By Guido Willemsen
Artificial Intelligence is hot! Chat-GPT, Dall-E, Watson, Observe, Chorus and DataRobot are only a few popular solutions in the vanguard of an exponential growing pool of AI applications. The popularity and the rise of AI solutions in the last two decades is roughly caused by a dramatic reductions in data processing costs, where earlier concepts from the field of artificial neural networks come to light. With this developments it becomes so easy to find solutions for complex puzzles which could never been solved by the human brain only. But there is a significant pitfall which we have to realize in our reliance on AI applications: how do we differentiate between right and wrong?
What if our judges would fully rely on the outcomes of AI algorithms? A suspect in a robbery that is labelled as perpetrator based on the details of the crime location, his statements in the interrogation, the statements of the victim, his personal identity, his social environment, expense profile and other relevant characteristics. A possible outcome of AI would be to declare him guilty for this crime. But what if his alibi is actually correct and that after a rigorous trial by the judge the victim even confesses that he lied while the robbery never took place? AI won’t be able (yet) to replace the judge in his analysis and the trial process. The exercise to qualify situations as wrong is not a purely analytical matter but a philosophical. And there is no common ground on which we can base our decision (even not always in court)!
During the far-reaching conversation on the Complexity podcast, Chris Moore, professor at the Santa Fe Institute, elaborates on the subjective elements in decision making. As he states, many optimization or classification problems must deal with noise in data sets, especially when variable dimensions or relations between data increase (Garfield, 2021). From a complexity perspective, we must deal with phase transitions, which can disrupt the earlier models and algorithms and force us to think about their applicability when the ground is shifting.
According to Lebovitz et al. (Lebovitz, Sarah; Lifshiutz-Assaf, Hila; Levina, Natalia, 2023) the ground base for AI should be carefully (re)considered when outcomes of smart algorithms are assessed. The metric to qualify an outcome of an artificial intelligence task is called the Area Under the Receiver Operating Characteristic (AUC). This metric defines the reference on which the outcome is qualified. For example, for an optimal transportation plan for a grocery chain the ground base could be the lowest operating cost and timely delivery. But what happens when this ground base results in many damaged products because the truck and package type was not considered and so 20% of the beer bottles arrived broken? This is not a good plan!

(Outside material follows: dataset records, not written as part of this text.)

/-- The answer to the oldest captured query (R89). -/
def Bumas.auditAnswer (b : Bumas) : Bumas :=
  match b.audit.pend with
  | [] => { b with audit := { b.audit with take := false, slotOut := 0 } }
  | q :: rest =>
    let a0 := { b.audit with pend := rest, take := false, slotOut := 0 }
    let now := b.time.tickNo
    if ¬ q.sel ∨ (q.lk ∧ ¬ b.linkUp) then { b with audit := a0 }
    else
      let a1 := a0.tally now q.tick fun c => { c with selected := c.selected + 1 }
      if ¬ b.running ∨ ¬ q.aw ∨ ¬ q.lk ∨ b.sizePending ∨ a1.slotSize = none ∨ (q.tick, q.site) ∈ a1.sites then
        { b with audit := a1 }
      else match a1.freeSlot? with
        | none =>
          { b with audit := { (a1.tally now q.tick fun c => { c with noslot := c.noslot + 1 }) with
              noslot := a1.noslot + 1 } }
        | some s =>
          let a2 := a1.tally now q.tick fun c => { c with granted := c.granted + 1 }
          { b with audit := { a2 with
              sites := a2.sites ++ [(q.tick, q.site)], take := true, slotOut := BitVec.ofNat 5 s,
              slots := SMap.put {} a2.slots s
                { st := .granted, grantTick := q.tick, site := q.site, hash := q.hash, thr := q.thr } } }

/-- AUDIT_ANSWER. -/
def execAuditAnswer (s : State) : Answer := onBumas Bumas.auditAnswer s

/-- Applies the strobed bytes of one beat at window byte `base`. -/
def writeBeat (w : SMap Byte) (base : Nat) (data : BitVec 512) (strb : BitVec 64) : SMap Byte :=
  (onesBelow 64 strb.toNat).foldl (fun w i =>
    SMap.put 0 w (base + i) (BitVec.ofNat 8 (fldN data.toNat (8 * i) 8))) w

/-- The `n` window bytes from `base`. -/
def BmAudit.bytes (a : BmAudit) (base n : Nat) : List Byte :=
  (List.range n).map fun i => SMap.get 0 a.window (base + i)

/-- The AUDIT_TILE payload of slot `s` (R270, Table 9.2) and whether OVERSIZE is set. -/
def BmAudit.tile (a : BmAudit) (s size : Nat) : List Byte :=
  let sl := SMap.get {} a.slots s
  let used := leNat (a.bytes (s * size + 4) 4)
  let bad := decide (used % 64 ≠ 0 ∨ used < 128 ∨ size < used ∨ 524224 < used)
  leBytes 8 sl.grantTick.toNat ++ leBytes 2 sl.site.toNat ++ [BitVec.ofNat 8 s, BitVec.ofNat 8 bad.toNat]
  ++ leBytes 4 sl.hash.toNat ++ leBytes 4 sl.thr.toNat ++ leBytes 4 used ++ leBytes 8 0
  ++ a.bytes (s * size) (if bad then 64 else used)

/-- The seal (R90, R270): one AUDIT_TILE closes in Sienna, with the seal tick and the short time of the seal edge. -/
def Bumas.seal (b : Bumas) (s size : Nat) : Bumas :=
  let r := { (b.mkRec 0x0109 2 (b.audit.tile s size) false) with shortTime := shortOf b.time.epoch b.nowNs }
  { b with audit := { b.audit with
      slots := SMap.mod {} b.audit.slots s fun x => { x with st := .sealed } } }.close r (some s)

/-- A write to the audit window (R91). -/
def Bumas.auditWrite (b : Bumas) (addr : BitVec 21) (data : BitVec 512) (strb : BitVec 64) : Bumas :=
  if ¬ b.awReady then b
  else
    let base := addr.toNat / 64 * 64
    let size := b.audit.slotSize.getD 2097152
    let s := base / size
    if (SMap.get {} b.audit.slots s).st ≠ .granted then
      { b with audit := { b.audit with stray := b.audit.stray + 1 } }.irqSet 4
    else
      let a := { b.audit with window := writeBeat b.audit.window base data strb }
      let b1 := if addr.toNat % 64 ≠ 0 then
          { b with audit := { a with unalign := a.unalign + 1 } }.irqSet 4
        else { b with audit := a }
      if base % size = 0 then b1.seal s size else b1

/-- AUDIT_WINDOW_WRITE. -/
def execAuditWindowWrite (addr : BitVec 21) (data : BitVec 512) (strb : BitVec 64) (s : State) : Answer :=
  onBumas (fun b => b.auditWrite addr data strb) s

/-- A slot granted in tick g and not sealed by the end of tick g + 1 is freed at the boundary that ends it (R90). -/
def Bumas.slotExpire (b : Bumas) (s : Nat) : Bumas :=
  let sl := SMap.get {} b.audit.slots s
  if sl.st = .granted ∧ sl.grantTick.toNat + 1 ≤ b.time.tickNo.toNat then
    let b1 := b.freeSlot s
    { b1 with audit := { b1.audit with expired := b1.audit.expired + 1 } }.irqSet 2
  else b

Often, AI developers weigh the relative costs and benefits when deciding how to assign ground truth qualifiers– a decision that has significant influence on the overall quality and potential value of the tool. During the development of the AI solution, the product owner has to explicitly validate the modeling decisions that are embedded in the algorithms. Also, many AI tools on the market focus on more subjective decision context, where expert often disagree about whether a decision was “true” (Lebovitz et al.). The product owner has to care about the level of variability and subjectivity on which the ground base is developed.
There are so many different AI solutions for so many different problems. In general, this kind of tools is used to cluster and classify data, develop algorithms, make decisions and apply algorithms to create new artifacts or solve problems. Trust in a fully automatic, artificial solution still has a hurdle that many humans have to take. But there is a good reason for this hesitancy. Source data can be biased where big data does not always correspond with good data. Although there are many initiatives to improve this biased data, there is also a tendency towards standardization and implication of citizens by reviewing data by experts (Jean-Claude, 2022). As he states, a contemporary AI system could threaten human autonomy, freedom and even survival. This implies that we have to be very careful in interpreting the data, algorithms and knowledge used in these AI systems. On the other hand, when the ground base for artificial decisions is well-thought-out it can be a powerful tool for decision-making where humans can rely on. But how do we get unbiased data and a solid ground based to refer to?
Traditionally, as a manager you are taught to develop SMART Key Performance Indicators to be able to gain control over your strategic and tactical goals. With the rise of BI dashboards, that is has become more important, as dimensioning of data and the selection of reliable, harmonized data structure is a critical precondition for good reporting.
When data is incomplete, biased and fuzzy, we lose ground and decisions are taken based on wrong perceptions of the situation. So, even in traditional management systems we should use a solid ground base for decision making. So why do we skip this step in the development of our algorithms for artificial learning and decision systems? Do we fully rely on the expertise of our AI provider and are blind for the possible misconception of reality? Often, we build our AI systems on fancy technology and place the foundation of the future company on instable quicksand.